RAW DATA
......
-- ==== Sys2Proof/Machine/Operands.lean ====
section
/-! DEFINITION. What the operations of a control word read and bind: the selected accumulator (spec/10_state.md R21, R22), the bus
drivers (spec/41_bus_operations.md R141) and the bits they present. -/

namespace Sys2Proof.Machine

/-- The register `AB` selects (R21, R22). -/
def State.accName (s : State) : RegName :=
  if s.ab then .B else .A

/-- `ACC` (R21). -/
def State.acc (s : State) : BitReg :=
  if s.ab then s.regs.b else s.regs.a

/-- Replaces the selected accumulator. -/
def State.setAcc (s : State) (r : BitReg) : State :=
  if s.ab then { s with regs := { s.regs with b := r } } else { s with regs := { s.regs with a := r } }

/-- The bit a driver presents; a null bus reads 0 (R141, R196). The unit driver presents 1 at the first evaluation only. -/
def driverBit (r : Regs) (evn : Nat) : Option Driver → Bool
  | none => false
  | some (.reg n) => r.outBit n
  | some .unit => evn == 0

/-- `rbit` (R141). -/
def State.rbit (s : State) : Bool :=
  driverBit s.regs s.cyc.evn s.buses.rbus

/-- `sbit` (R141). -/
def State.sbit (s : State) : Bool :=
  driverBit s.regs s.cyc.evn s.buses.sbus

/-- `IOB`, 0 if null (R32, R196). -/
def State.iobValue (s : State) : Word :=
  s.buses.iob.getD 0

/-- The view `SSD = {SEL[3:0], IOR[7:0]}` (R43, C1). -/
def State.ssd (s : State) : BitVec 12 :=
  s.arb.sel ++ s.regs.ior.word.extractLsb' 0 8

/-- The I/O operation `Q` holds, none where `Q.IOE` is clear (R26, R260). -/
def State.ioWord (s : State) : Option IoWord :=
  decodeIoqBy s.cfg.qLayout s.regs.q.val

/-- `Q.HC` (R26): the hold/clear bit and the hold condition of step 7 (D14). -/
def State.holdClear (s : State) : Bool :=
  s.regs.q.bit s.cfg.qLayout.hc

/-- The top four bits take `nib`: `v[15:12] <- nib` at the default width (R209, D18); of another width, its own top four (DESIGN CHOICE,
log entry 6). -/
def setTopDigit {w : Nat} (nib : BitVec 4) (v : BitVec w) : BitVec w :=
  (nib ++ v.extractLsb' 0 (w - 4)).setWidth w

/-- Installs a driver on the source bus. -/
def State.driveR (s : State) (d : Driver) : State :=
  { s with buses := { s.buses with rbus := some d } }

/-- Installs a driver on the destination bus. -/
def State.driveS (s : State) (d : Driver) : State :=
  { s with buses := { s.buses with sbus := some d } }

end Sys2Proof.Machine
end

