-- ==== Sys2Proof/Machine/Io.lean ====
section
/-! DEFINITION. The I/O operations (spec/44_io_arbiter.md R259 to R273), dispatched from the qualifier register by `exec()`. -/

namespace Sys2Proof.Machine

/-- `IO_STF` (R262). -/
def runIoStf (sc : BitVec 5) (hc : Bool) (s : State) : State :=
  let s1 := ioBegin sc s
  ioEnd hc { s1 with arb := { s1.arb with rdy := true } }

/-- `IO_SFC` (R263): the skip is reported in `BC` (D21). -/
def runIoSfc (sc : BitVec 5) (hc : Bool) (s : State) : State :=
  let s1 := ioBegin sc s
  ioEnd hc { s1 with bc := !s1.flag }

/-- `IO_STC` (R264): the control latch, then the addressed device is offered `IOB`. -/
def runIoStc (sc : BitVec 5) (hc : Bool) (s : State) : State :=
  let s1 := ioBegin sc s
  handshake .out { post := .none, clf := hc } { s1 with arb := { s1.arb with ena := true } }

/-- `IO_CLC` (R265). -/
def runIoClc (sc : BitVec 5) (hc : Bool) (s : State) : State :=
  let s1 := ioBegin sc s
  ioEnd hc { s1 with arb := { s1.arb with ena := false } }

/-- `IO_SFS` (R266). -/
def runIoSfs (sc : BitVec 5) (hc : Bool) (s : State) : State :=
  let s1 := ioBegin sc s
  ioEnd hc { s1 with bc := s1.flag }

/-- `IO_LI8` (R267). -/
def runIoLi8 (sc : BitVec 5) (hc : Bool) (s : State) : State :=
  let s1 := ioBegin sc s
  handshake .inp { post := .load8, clf := hc } { s1 with regs := { s1.regs with iorByte := true } }

/-- `IO_LI16` (R268). -/
def runIoLi16 (sc : BitVec 5) (hc : Bool) (s : State) : State :=
  let s1 := ioBegin sc s
  handshake .inp { post := .load16, clf := hc } { s1 with regs := { s1.regs with iorByte := false } }

/-- The end of an output operation (R269, R270, R278): the value onto `IOB`, then the handshake unless the class is INTERNAL. -/
def offer (v : Word) (hc : Bool) (s : State) : State :=
  let s1 := { s with buses := { s.buses with iob := some v } }
  match outClass s.cfg s.arb.sel with
  | .internal => ioEnd hc s1
  | .auxbuf | .std => handshake .out { post := .none, clf := hc } s1

/-- `shift(count, OUT, aux)` with `aux` for the class AUXBUF (R269, R270). -/
def transferOut (count : Nat) (s : State) : State :=
  transfer count .out (outClass s.cfg s.arb.sel == .auxbuf) s

/-- `IO_OT8` (R269). -/
def runIoOt8 (sc : BitVec 5) (hc : Bool) (s : State) : State :=
  let s1 := ioBegin sc s
  let s2 := transferOut 8 { s1 with regs := { s1.regs with iorByte := true } }
  offer ((s2.regs.ior.word.extractLsb' 0 8).setWidth 16) hc s2

/-- `IO_OT16` (R270). -/
def runIoOt16 (sc : BitVec 5) (hc : Bool) (s : State) : State :=
  let s1 := ioBegin sc s
  let s2 := transferOut 16 { s1 with regs := { s1.regs with iorByte := false } }
  offer s2.regs.ior.word hc s2

/-- `IO_EOW` (R271). -/
def runIoEow (sc : BitVec 5) (hc : Bool) (s : State) : State :=
  ioEnd hc (endService (ioBegin sc s))

/-- `IO_NOP`, codes 10 and 11 (R273): the common entry and the trailing clear-flag only. -/
def runIoNopLow (_ : BitVec 1) (sc : BitVec 5) (hc : Bool) (s : State) : State :=
  ioEnd hc (ioBegin sc s)

/-- `IO_NOP`, codes 12 to 15 (R273). -/
def runIoNopHigh (_ : BitVec 2) (sc : BitVec 5) (hc : Bool) (s : State) : State :=
  ioEnd hc (ioBegin sc s)

/-- `exec()` with `Q.IOE` clear (R259): the acknowledge sequence if a request is pending, else nothing. -/
def runIoAck (s : State) : State :=
  if s.serviceRequested then serviceRequestAcknowledge s else s

/-- Dispatch of an I/O operation (R261). -/
def dispatchIo (i : IoWord) (s : State) : State :=
  match i.op with
  | .stf => runIoStf i.sc i.hc s
  | .sfc => runIoSfc i.sc i.hc s
  | .stc => runIoStc i.sc i.hc s
  | .clc => runIoClc i.sc i.hc s
  | .sfs => runIoSfs i.sc i.hc s
  | .li8 => runIoLi8 i.sc i.hc s
  | .li16 => runIoLi16 i.sc i.hc s
  | .ot8 => runIoOt8 i.sc i.hc s
  | .ot16 => runIoOt16 i.sc i.hc s
  | .eow => runIoEow i.sc i.hc s
  | .nopLow c => runIoNopLow c i.sc i.hc s
  | .nopHigh c => runIoNopHigh c i.sc i.hc s

/-- `exec()` (R259): `Q` is read once, at entry. -/
def arbiterExec (s : State) : State :=
  match s.ioWord with
  | some i => dispatchIo i s
  | none => runIoAck s

def execIoStf (sc : BitVec 5) (hc : Bool) (s : State) : Host.Outcome State Fault Refusal := .next (runIoStf sc hc s)
def execIoSfc (sc : BitVec 5) (hc : Bool) (s : State) : Host.Outcome State Fault Refusal := .next (runIoSfc sc hc s)
def execIoStc (sc : BitVec 5) (hc : Bool) (s : State) : Host.Outcome State Fault Refusal := .next (runIoStc sc hc s)
def execIoClc (sc : BitVec 5) (hc : Bool) (s : State) : Host.Outcome State Fault Refusal := .next (runIoClc sc hc s)
def execIoSfs (sc : BitVec 5) (hc : Bool) (s : State) : Host.Outcome State Fault Refusal := .next (runIoSfs sc hc s)
def execIoLi8 (sc : BitVec 5) (hc : Bool) (s : State) : Host.Outcome State Fault Refusal := .next (runIoLi8 sc hc s)
def execIoLi16 (sc : BitVec 5) (hc : Bool) (s : State) : Host.Outcome State Fault Refusal := .next (runIoLi16 sc hc s)
def execIoOt8 (sc : BitVec 5) (hc : Bool) (s : State) : Host.Outcome State Fault Refusal := .next (runIoOt8 sc hc s)
def execIoOt16 (sc : BitVec 5) (hc : Bool) (s : State) : Host.Outcome State Fault Refusal := .next (runIoOt16 sc hc s)
def execIoEow (sc : BitVec 5) (hc : Bool) (s : State) : Host.Outcome State Fault Refusal := .next (runIoEow sc hc s)
def execIoNopLow (c : BitVec 1) (sc : BitVec 5) (hc : Bool) (s : State) : Host.Outcome State Fault Refusal :=
  .next (runIoNopLow c sc hc s)
def execIoNopHigh (c : BitVec 2) (sc : BitVec 5) (hc : Bool) (s : State) : Host.Outcome State Fault Refusal :=
  .next (runIoNopHigh c sc hc s)
def execIoClf (s : State) : Host.Outcome State Fault Refusal := .next (runIoClf s)
def execIoAck (s : State) : Host.Outcome State Fault Refusal := .next (runIoAck s)

end Sys2Proof.Machine
end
......
EXERCISE
Using the data above, reproduce exactly the lines from the line that contains "(R263): the skip" through the line that contains "(R264): the control", including both.

PROBLEM SOLUTION
/-- `IO_SFC` (R263): the skip is reported in `BC` (D21). -/
def runIoSfc (sc : BitVec 5) (hc : Bool) (s : State) : State :=
  let s1 := ioBegin sc s
  ioEnd hc { s1 with bc := !s1.flag }

/-- `IO_STC` (R264): the control latch, then the addressed device is offered `IOB`. -/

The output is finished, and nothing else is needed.